[[ INFORMATION, beginning ]]
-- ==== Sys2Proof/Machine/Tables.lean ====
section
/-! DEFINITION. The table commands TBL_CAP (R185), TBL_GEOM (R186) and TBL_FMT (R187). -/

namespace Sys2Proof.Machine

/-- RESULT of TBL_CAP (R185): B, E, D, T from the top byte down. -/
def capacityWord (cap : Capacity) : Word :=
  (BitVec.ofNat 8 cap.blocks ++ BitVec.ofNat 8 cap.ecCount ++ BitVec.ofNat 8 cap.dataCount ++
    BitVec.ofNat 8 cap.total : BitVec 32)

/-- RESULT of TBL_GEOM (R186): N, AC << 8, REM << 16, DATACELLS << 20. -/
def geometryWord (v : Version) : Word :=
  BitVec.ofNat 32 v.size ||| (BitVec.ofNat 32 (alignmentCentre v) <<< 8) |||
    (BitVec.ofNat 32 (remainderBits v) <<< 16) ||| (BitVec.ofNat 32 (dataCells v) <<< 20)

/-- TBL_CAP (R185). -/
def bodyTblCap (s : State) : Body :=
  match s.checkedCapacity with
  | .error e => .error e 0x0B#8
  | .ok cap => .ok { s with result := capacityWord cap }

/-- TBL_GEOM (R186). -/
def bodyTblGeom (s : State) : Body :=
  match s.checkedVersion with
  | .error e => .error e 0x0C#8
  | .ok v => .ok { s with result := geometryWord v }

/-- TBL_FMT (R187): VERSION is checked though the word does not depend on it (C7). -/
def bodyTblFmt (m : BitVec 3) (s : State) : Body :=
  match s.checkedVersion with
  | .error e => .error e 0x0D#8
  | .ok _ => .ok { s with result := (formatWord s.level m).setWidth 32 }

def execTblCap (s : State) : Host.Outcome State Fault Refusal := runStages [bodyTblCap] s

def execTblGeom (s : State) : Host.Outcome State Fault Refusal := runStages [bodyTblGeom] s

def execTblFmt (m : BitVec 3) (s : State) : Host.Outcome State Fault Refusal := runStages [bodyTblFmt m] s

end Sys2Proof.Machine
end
[[ INFORMATION, end ]]
[[ INFORMATION, beginning ]]
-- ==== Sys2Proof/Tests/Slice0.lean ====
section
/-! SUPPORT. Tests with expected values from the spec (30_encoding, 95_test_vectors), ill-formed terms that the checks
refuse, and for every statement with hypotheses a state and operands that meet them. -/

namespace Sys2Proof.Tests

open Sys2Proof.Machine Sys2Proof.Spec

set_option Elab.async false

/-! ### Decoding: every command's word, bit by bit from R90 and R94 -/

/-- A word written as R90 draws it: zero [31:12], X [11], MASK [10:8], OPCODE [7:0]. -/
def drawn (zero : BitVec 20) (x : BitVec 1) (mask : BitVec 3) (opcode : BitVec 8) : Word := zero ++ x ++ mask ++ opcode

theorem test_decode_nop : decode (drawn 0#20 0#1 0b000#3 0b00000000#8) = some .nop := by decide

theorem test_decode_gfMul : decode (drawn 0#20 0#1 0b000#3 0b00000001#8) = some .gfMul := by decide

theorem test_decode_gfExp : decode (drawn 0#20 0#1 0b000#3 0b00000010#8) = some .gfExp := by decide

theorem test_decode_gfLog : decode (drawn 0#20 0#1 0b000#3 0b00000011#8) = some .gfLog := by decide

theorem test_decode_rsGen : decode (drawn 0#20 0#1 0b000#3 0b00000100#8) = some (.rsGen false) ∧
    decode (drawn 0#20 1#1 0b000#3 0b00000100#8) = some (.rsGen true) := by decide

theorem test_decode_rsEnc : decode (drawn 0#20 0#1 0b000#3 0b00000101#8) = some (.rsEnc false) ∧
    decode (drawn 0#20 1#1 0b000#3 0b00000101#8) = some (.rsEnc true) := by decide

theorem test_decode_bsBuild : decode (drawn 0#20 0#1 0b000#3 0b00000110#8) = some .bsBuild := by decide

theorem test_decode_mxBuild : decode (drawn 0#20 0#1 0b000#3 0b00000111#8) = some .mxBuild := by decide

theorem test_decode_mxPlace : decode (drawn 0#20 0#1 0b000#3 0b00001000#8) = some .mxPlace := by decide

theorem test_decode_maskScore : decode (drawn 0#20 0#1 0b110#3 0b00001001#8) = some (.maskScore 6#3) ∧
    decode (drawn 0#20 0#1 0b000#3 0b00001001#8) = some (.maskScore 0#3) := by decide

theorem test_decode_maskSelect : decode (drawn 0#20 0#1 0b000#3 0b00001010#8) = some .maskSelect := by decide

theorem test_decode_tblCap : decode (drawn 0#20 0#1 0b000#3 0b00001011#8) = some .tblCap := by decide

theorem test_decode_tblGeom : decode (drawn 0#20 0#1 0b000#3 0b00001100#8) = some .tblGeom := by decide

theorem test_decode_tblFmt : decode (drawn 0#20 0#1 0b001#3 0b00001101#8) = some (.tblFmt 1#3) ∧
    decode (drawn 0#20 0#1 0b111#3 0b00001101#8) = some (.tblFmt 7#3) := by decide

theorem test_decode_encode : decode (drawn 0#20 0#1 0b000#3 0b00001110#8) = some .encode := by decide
[[ INFORMATION, end ]]
[[ INFORMATION, beginning ]]
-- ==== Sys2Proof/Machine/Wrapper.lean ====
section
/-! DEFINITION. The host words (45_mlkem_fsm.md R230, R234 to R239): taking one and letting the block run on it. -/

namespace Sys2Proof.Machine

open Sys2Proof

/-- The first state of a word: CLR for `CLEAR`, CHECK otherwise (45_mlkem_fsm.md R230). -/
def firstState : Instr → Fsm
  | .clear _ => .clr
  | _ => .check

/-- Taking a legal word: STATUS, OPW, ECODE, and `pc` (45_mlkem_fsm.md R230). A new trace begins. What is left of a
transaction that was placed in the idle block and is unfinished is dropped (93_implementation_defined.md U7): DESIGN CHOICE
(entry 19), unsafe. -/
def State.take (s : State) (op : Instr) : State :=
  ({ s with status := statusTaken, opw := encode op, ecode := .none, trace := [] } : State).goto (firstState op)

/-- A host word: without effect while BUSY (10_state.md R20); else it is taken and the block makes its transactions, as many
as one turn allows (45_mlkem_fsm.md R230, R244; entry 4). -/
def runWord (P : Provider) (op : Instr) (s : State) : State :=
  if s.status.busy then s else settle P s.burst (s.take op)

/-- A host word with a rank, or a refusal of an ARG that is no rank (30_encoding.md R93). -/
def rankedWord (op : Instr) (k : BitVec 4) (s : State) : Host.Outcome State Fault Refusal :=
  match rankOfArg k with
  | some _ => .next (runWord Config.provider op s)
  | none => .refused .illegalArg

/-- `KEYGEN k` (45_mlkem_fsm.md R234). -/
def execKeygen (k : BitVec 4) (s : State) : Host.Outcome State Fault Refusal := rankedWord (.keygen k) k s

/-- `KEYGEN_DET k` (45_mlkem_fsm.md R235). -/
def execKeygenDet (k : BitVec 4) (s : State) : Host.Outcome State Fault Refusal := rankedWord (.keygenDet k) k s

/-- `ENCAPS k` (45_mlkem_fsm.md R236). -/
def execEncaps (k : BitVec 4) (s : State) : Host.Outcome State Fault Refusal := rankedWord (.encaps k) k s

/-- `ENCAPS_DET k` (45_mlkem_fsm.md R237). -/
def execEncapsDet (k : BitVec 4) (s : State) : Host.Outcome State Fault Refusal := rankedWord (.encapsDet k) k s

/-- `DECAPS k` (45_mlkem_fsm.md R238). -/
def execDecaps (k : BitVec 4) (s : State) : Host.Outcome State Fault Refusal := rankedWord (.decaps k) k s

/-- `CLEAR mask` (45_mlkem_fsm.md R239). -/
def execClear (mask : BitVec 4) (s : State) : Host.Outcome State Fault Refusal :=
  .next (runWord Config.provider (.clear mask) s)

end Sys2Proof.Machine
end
[[ INFORMATION, end ]]
▶ TASK REQUIREMENTS
Return a copy of each line of the material that holds the word "entry".

▶ RESPONSE TO THE EXERCISE
(entry 19), unsafe. -/
as one turn allows (45_mlkem_fsm.md R230, R244; entry 4). -/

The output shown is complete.